Un écologiste nous rappelle que l’oiseau décrété il y a peu comme l’oiseau de Maurice, la crécerelle, vit et se reproduit dans la forêt du sud-est, la Bambous Mountain Range, après la disparition dans les années 80 d’un autre de leurs habitats à la montagne de Moka. «Bobby Hurreeram sera éventuellement connu à la postérité comme responsable de l’extinction de cette espèce qui rejoindra le dodo parmi celles détruites par les Mauriciens.»
Le ministre Hurreeram avait laissé planer le doute le 5 avril au Parlement sur la partie du tracé à Ferney, en déclarant être en attente de discussions avec les parties prenantes, dont on ignore l’identité. Le même Hurreeram a tenté, samedi 23 avril lors de la conférence de presse du MSM, de donner une autre tournure au débat en demandant à Osman Mahomed «si les circonscriptions nos 5 à 12 n’ont pas le droit d’avoir leur autoroute». Ces arguments subtilement communaux utilisés par le ministre pour justifier son projet à Rs 10 milliards ont étonné plus d’un.
Quadrillage de l’île par des routes
De façon générale, notre interlocuteur-écologiste pense qu’en quadrillant le pays de routes pour supposément régler le problème de congestion routière «on n’encourage pas le transport en commun, y compris le métro, dans lequel on a investi près de Rs 20 milliards, sans compter les Rs 11 milliards de don de l’Inde».

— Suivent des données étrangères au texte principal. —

-- ==== Sys2Proof/Machine/Persist.lean ====
section
/-! DEFINITION. What an external serialization layer saves and loads (R46, R47, R322).  The format is out of scope (R4); what
is saved, and what a load leaves open, is here.  No row of the opcode table saves or loads. -/

namespace Sys2Proof.Machine

/-- The fields that must round-trip (R46). -/
structure Saved where
  state : Phase
  command : Byte
  channels : Quad Channel
  lastByte : Bool
  channel : ChanId
  highAddress : Word16
  data : Memory
  decayTimes : Deadlines
deriving DecidableEq, Repr

/-- The fields the list omits: after a load they hold any values (R46, U12). -/
structure Unsaved where
  temporary : Byte
  dAck : Bool
  address : BitVec 4
  bus : Bus
deriving DecidableEq, Repr

/-- What is saved of a state (R46). -/
def State.save (s : State) : Saved :=
  { state := s.ctl.state, command := s.ctl.command, channels := s.ch, lastByte := s.ctl.lastByte,
    channel := s.ctl.channel, highAddress := s.ctl.highAddress, data := s.ram.data, decayTimes := s.ram.decayTimes }

/-- A saved state loaded into a block of the same configuration; the omitted fields take the values given, which no rule
fixes (R46, R47). -/
def State.load (s : State) (v : Saved) (u : Unsaved) : State :=
  { s with
    ch := v.channels
    ctl := { state := v.state, command := v.command, channel := v.channel, address := u.address,
             lastByte := v.lastByte, temporary := u.temporary, dAck := u.dAck, highAddress := v.highAddress }
    ram := { s.ram with data := v.data, decayTimes := v.decayTimes }
    bus := u.bus }

end Sys2Proof.Machine
end

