-- ==== Sys2Proof/Certificates/Slice0/Obligations.lean ====
section
/-! DEFINITION. The statements for the provers.  Each docstring names the rules of spec/ it formalises; where a clause rests
on a decision the spec marks as its own, the decision is named.  Throughout, the bits of the command byte stand where
decision D1 puts them (R102), the fields of the mode byte where D2 does (R103). -/

open Sys2Proof Sys2Proof.Machine

/-! ## Decoding -/

/-- Decoding what `encode` writes gives the operation back, with every operand, for every row of the opcode table (R101,
R116, R117).  The 13-bit word is the spec's own packing (decision D27). -/
def Obligations.DecodeInvertsEncode : Prop :=
  ∀ i : Instr, decode (encode i) = .ok i

/-- The decoder agrees with the opcode table: a code that decodes is accepted by exactly one row, which reads the same
operation; a code that is refused is accepted by none (R101, R117). -/
def Obligations.DecoderReadsWhatTheTableReads : Prop :=
  ∀ c : Code, tableReadings c = (match decode c with | .ok i => [i] | .error _ => [])

/-- R118: a register access is decoded from `dir` and `addr` alone, the sixteen read rows and the sixteen write rows cover
all 32 combinations with no overlap, and the decoder is total on them. -/
def Obligations.RegisterRowsCoverWithoutOverlap : Prop :=
  readRows.length = 16 ∧ writeRows.length = 16 ∧
    ∀ (dir : Bool) (addr : BitVec 4), ∃ name : String,
      name ∈ (if dir then writeRows else readRows).map (fun r => r.mnemonic) ∧
        ∀ data : Byte,
          (opcodeTable.filter (fun r => (r.accepts (.reg (regWord dir addr data))).isSome)).map (fun r => r.mnemonic) =
              [name] ∧
            ∃ i, decode (.reg (regWord dir addr data)) = .ok i

/-- Words that the spec writes out in its test vectors decode to the operations it gives them; a value of 14 bits is no word
(R101; file 95, families 2.4 and programs P1, P2). -/
def Obligations.SpecWordsDecode : Prop :=
  decodeTableWord 16 0x1b45 = some (.wrMode 0x45#8) ∧ decodeTableWord 16 0x0800 = some .rdStatus ∧
    decodeTableWord 16 0x1210 = some (.wrAddr1 0x10#8) ∧ decodeTableWord 16 0x0300 = some .rdCnt1 ∧
    decodeTableWord 16 0x1904 = some (.wrRequest 0x04#8) ∧ decodeTableWord 16 0x0d00 = some .rdTemp ∧
    decodeTableWord 16 0x1d00 = some (.wrMclr 0x00#8) ∧ decodeTableWord 16 0x1f0d = some (.wrMaskAll 0x0d#8) ∧
    decodeTableWord 16 0x2000 = none

/-- A step runs the decoded operation.  With no call waiting nothing moves (R8); otherwise the oldest call, completed by the
latch and the state, decodes, and the step is that operation's meaning on the state with the call taken (R101, R160); a
`REG` word put where the next operation comes from is run with the latch holding its address.  That calls wait in a list is
the model's (log entry 4). -/
def Obligations.StepRunsTheDecodedOperation : Prop :=
  ∀ s : State,
    (s.inputs = [] → step s = .next s) ∧
      (∀ call rest, s.inputs = call :: rest →
        ∃ i, decode (call.code s.ctl.address s.ctl.state) = .ok i ∧ step s = exec i { s with inputs := rest }) ∧
      (∀ nbits w i, decodeTableWord nbits w = some i →
        step (s.withFetchWord nbits w) = exec i { s with ctl := { s.ctl with address := BitVec.ofNat 4 (w / 256) } })

/-! ## Power-on and the invariant -/

/-- The power-on state holds the values of R48's table, for every configuration and every value of the fields the table
leaves unspecified (decisions D15, D18, D20, D21), and the configuration's parameters, `TEMP_CLEAR_ON_READ` among them (R5;
that State holds it is log entry 11); the reset state is one of these states (log entries 1 and 3). -/
def Obligations.PowerOnHoldsTheResetValues : Prop :=
  (∀ (cfg : Config) (u : Unspecified),
    let s := State.powerOn cfg u
    s.ctl =
        { state := .idle, command := 0x00#8, channel := 3, address := u.latch, lastByte := false, temporary := 0x00#8,
          dAck := false, highAddress := 0xffff#16 } ∧
      (∀ c : ChanId,
        s.chan c =
          { mode := u.modes.get c, baseAddress := u.baseAddresses.get c, baseCount := u.baseCounts.get c,
            currentAddress := u.currentAddresses.get c, currentCount := u.currentCounts.get c, hardRequest := false,
            softRequest := false, internalRequest := false, mask := true, terminalCount := false } ∧
          (s.chan c).request = false) ∧
      (∀ tick a : Nat, s.ram.decayed tick a = true) ∧
      (cfg.decayTime = none → s.ram.decayTicks = (2 ^ cfg.rowBits * cfg.ticksPerSecond) / 64000) ∧
      (∀ t, cfg.decayTime = some t → s.ram.decayTicks = (t.num * cfg.ticksPerSecond) / t.den) ∧
      s.ram.size = cfg.ramSize ∧ s.ram.rowBits = cfg.rowBits ∧ s.ram.decayValue = cfg.decayValue ∧
      s.ram.data = u.data ∧ s.bus = u.bus ∧ s.tempClearOnRead = cfg.tempClearOnRead) ∧
    State.reset = State.powerOn Config.reference Unspecified.zero
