-- ==== Sys2Proof/Proofs/Arbiter.lean ====
section
/-! PROOFS. The arbiter (R180): one equation for each of its outcomes, the conditions of the special case (R183) and of
qualification (R181) as propositions, and what a grant writes (R275). -/

namespace Sys2Proof.Proofs

open Sys2Proof.Machine

section Arbiter

variable {s : State}

/-! What the arbiter selects, in the order of its tests. -/

theorem arbitrate_of_disabled (h : disabled s.ctl.command = true) : arbitrate s = none := by
  rw [arbitrate, if_pos h]

theorem arbitrate_of_not_idle (h : s.ctl.state ≠ .idle) : arbitrate s = none := by
  rw [arbitrate, if_pos (bne_iff_ne.mpr h), ite_self]

/-- Enabled and Idle: the special case comes before the scan. -/
theorem arbitrate_of_enabled_idle (henabled : disabled s.ctl.command = false) (hidle : s.ctl.state = .idle) :
    arbitrate s = if s.memToMemSpecial = true then some 1 else (scanOrder s).find? s.qualifies := by
  simp [arbitrate, henabled, hidle]

theorem memToMemSpecial_iff :
    s.memToMemSpecial = true ↔
      s.ctl.channel = 0 ∧ memToMem s.ctl.command = true ∧ (s.chan 0).request = true ∧
        (s.chan 1).terminalCount = false := by
  simp [State.memToMemSpecial, and_assoc]

/-- Under memory-to-memory channel 0 looks at the latch of channel 1, any other channel at its own. -/
theorem qualifies_eq (s : State) (c : ChanId) :
    s.qualifies c =
      if c = 0 ∧ memToMem s.ctl.command = true then (s.chan 0).request && !(s.chan 1).terminalCount
      else (s.chan c).request && !(s.chan c).terminalCount := by
  simp [State.qualifies]

/-! What the selection does to the state. -/

theorem grant_eq (c : ChanId) (s : State) : grant c s = s.setCtl (grantedCtl s c) := rfl

theorem checkForDMA_of_none (h : arbitrate s = none) : checkForDMA s = s := by
  rw [checkForDMA, h]

theorem checkForDMA_of_some {c : ChanId} (h : arbitrate s = some c) :
    checkForDMA s = s.setCtl (grantedCtl s c) := by
  rw [checkForDMA, h, ← grant_eq]

end Arbiter

/-- Settles O46: disabled and not Idle select nothing; otherwise the case is that of the special condition, and without it
that of the scan. -/
theorem arbiterFollowsItsProcedure : Obligations.ArbiterFollowsItsProcedure := by
  intro s req m2m q
  have hq : q = s.qualifies := funext fun c => (qualifies_eq s c).symm
  refine ⟨fun hdisabled => ?_, fun hbusy => ?_, fun henabled hidle => ?_⟩
  · exact checkForDMA_of_none (arbitrate_of_disabled hdisabled)
  · exact checkForDMA_of_none (arbitrate_of_not_idle hbusy)
  · have harb := arbitrate_of_enabled_idle henabled hidle
    split
    next hspecial =>
      rw [if_pos (memToMemSpecial_iff.mpr hspecial)] at harb
      exact checkForDMA_of_some harb
    next hspecial =>
      rw [if_neg (mt memToMemSpecial_iff.mp hspecial), ← hq] at harb
      split
      next c hscan => exact checkForDMA_of_some (harb.trans hscan)
      next hscan => exact checkForDMA_of_none (harb.trans hscan)

end Sys2Proof.Proofs
end

section
/-! PROOFS. SETA (R190): one replacement of the controller, which puts the operand modulo 16 into the address latch. -/

namespace Sys2Proof.Proofs

open Sys2Proof.Machine

theorem exec_seta (a : Nat) (s : State) :
    exec (.seta a) s = .next ((s.setCtl { s.ctl with address := BitVec.ofNat 4 a }).returning .nothing) :=
  rfl

/-- Settles O9: the arm replaces the controller alone, and a 4-bit word made from the operand holds it modulo 16. -/
theorem setaLatchesTheLowFourBits : Obligations.SetaLatchesTheLowFourBits := by
  intro a s
  have hlatch : (BitVec.ofNat 4 a).toNat = a % 16 := BitVec.toNat_ofNat a 4
  exact ⟨_, exec_seta a s, rfl, hlatch, sameChannels_setCtl_returning _ _ _, sameOutside_setCtl_returning _ _ _, rfl⟩

end Sys2Proof.Proofs
end

section
/-! PROOFS. DONE (R243): one change of the named channel, the fall of its hard request, and then an arbitration of the
state so changed. -/

namespace Sys2Proof.Proofs

open Sys2Proof.Machine

/-- A number below 4 names its channel (R9). -/
theorem onChannel_val (c : ChanId) (f : ChanId → State) : onChannel c.val f = .next (f c) := dif_pos c.isLt

/-! The frame of an operation that changes one channel, arbitrates and answers. -/

theorem chan_modChan_of_ne (s : State) {c d : ChanId} (f : Channel → Channel) (h : d ≠ c) :
    (s.modChan c f).chan d = s.chan d := by
  rw [State.chan_modChan, if_neg h]

theorem sameChannels_checkForDMA_returning (s : State) (r : Returned) :
    SameChannels s ((checkForDMA s).returning r) :=
  fun c => checkForDMA_chan s c

theorem sameOutside_checkForDMA_modChan_returning (s : State) (c : ChanId) (f : Channel → Channel) (r : Returned) :
    SameOutside s ((checkForDMA (s.modChan c f)).returning r) := by
  rw [checkForDMA_eq]
  exact sameOutside_setCtl_returning (s.modChan c f) _ r

theorem exec_dmaDone (c : ChanId) (s : State) :
    exec (.dmaDone c.val) s = .next ((checkForDMA (s.modChan c (Channel.setHard false))).returning .nothing) := by
  have harm : exec (.dmaDone c.val) s = execDone c.val s := rfl
  rw [harm, execDone, onChannel_val]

Pour lui, en fait, on ne fait que déplacer le problème constamment sans penser à réduire les véhicules. En encourageant l’usage de la voiture, on aggrave aussi le déficit de la balance des paiements puisqu’on importe davantage de carburant. Et on pollue encore plus l’atmosphère. «Les nouvelles routes ne feront que détruire le peu de forêt qui nous reste et qui séquestre le carbone et absorbe le trop-plein d’eau, évitant les inondations.»
«Ce que je ne comprends pas, nous dit Osman Mahomed, c’est qu’il existe déjà le projet de réhabilitation de la Coastal Road entre Grand Sables et Bois des Amourettes (B 28) au coût de plusieurs centaines de millions. Quel est le justificatif économique et technique à lancer un autre projet en parallèle si ce n’est pour gaspiller nos ressources ? » Sans compter «qu’il y a déjà la partie existante de l’autoroute entre Ferney et l’aéroport. Pourquoi faudrait-il absolument d’une nouvelle autoroute passant éventuellement par la Vallée de Ferney ? »
Les commissions, principale motivation ?
Le député travailliste est d’avis que ce projet de M4 ne correspond pas du tout aux engagements pris à la COP26, où le Premier ministre avait déclaré : «We, therefore, commit to take actions that will contribute towards the following: 1. Reducing gas emissions by 40 per cent by 2030.»
Pour l’écologiste, nos gouvernants sont préoccupés et presque obsédés par les infrastructures routières et ne semblent pas être concernés par l’environnement (et l’agriculture), malgré les promesses faites à la COP26 de Glasgow. Tout en ruinant le pays financièrement. «En raison des 10 % de commissions, on endette le pays par milliards.»
Ces énormes échangeurs !
Et l’on ne parle pas de ces gigantesques structures en béton que sont les échangeurs destinés à remplacer les ronds-points plantés parfois de fleurs et d’autres arbustes. Si l’on comprend l’utilité des échangeurs dans les régions où le trafic est dense, sa justification ailleurs l’est moins. Mélissa Leclézio le disait dans nos colonnes le 15 avril, en parlant du «développement» du projet immobilier à Roches-Noires. Ce qu’elle dit est applicable aux autoroutes : «Cette obsession macabre pour le bâti menace ce qui fait précisément l’attrait de notre petit bout de paradis : sa beauté naturelle.»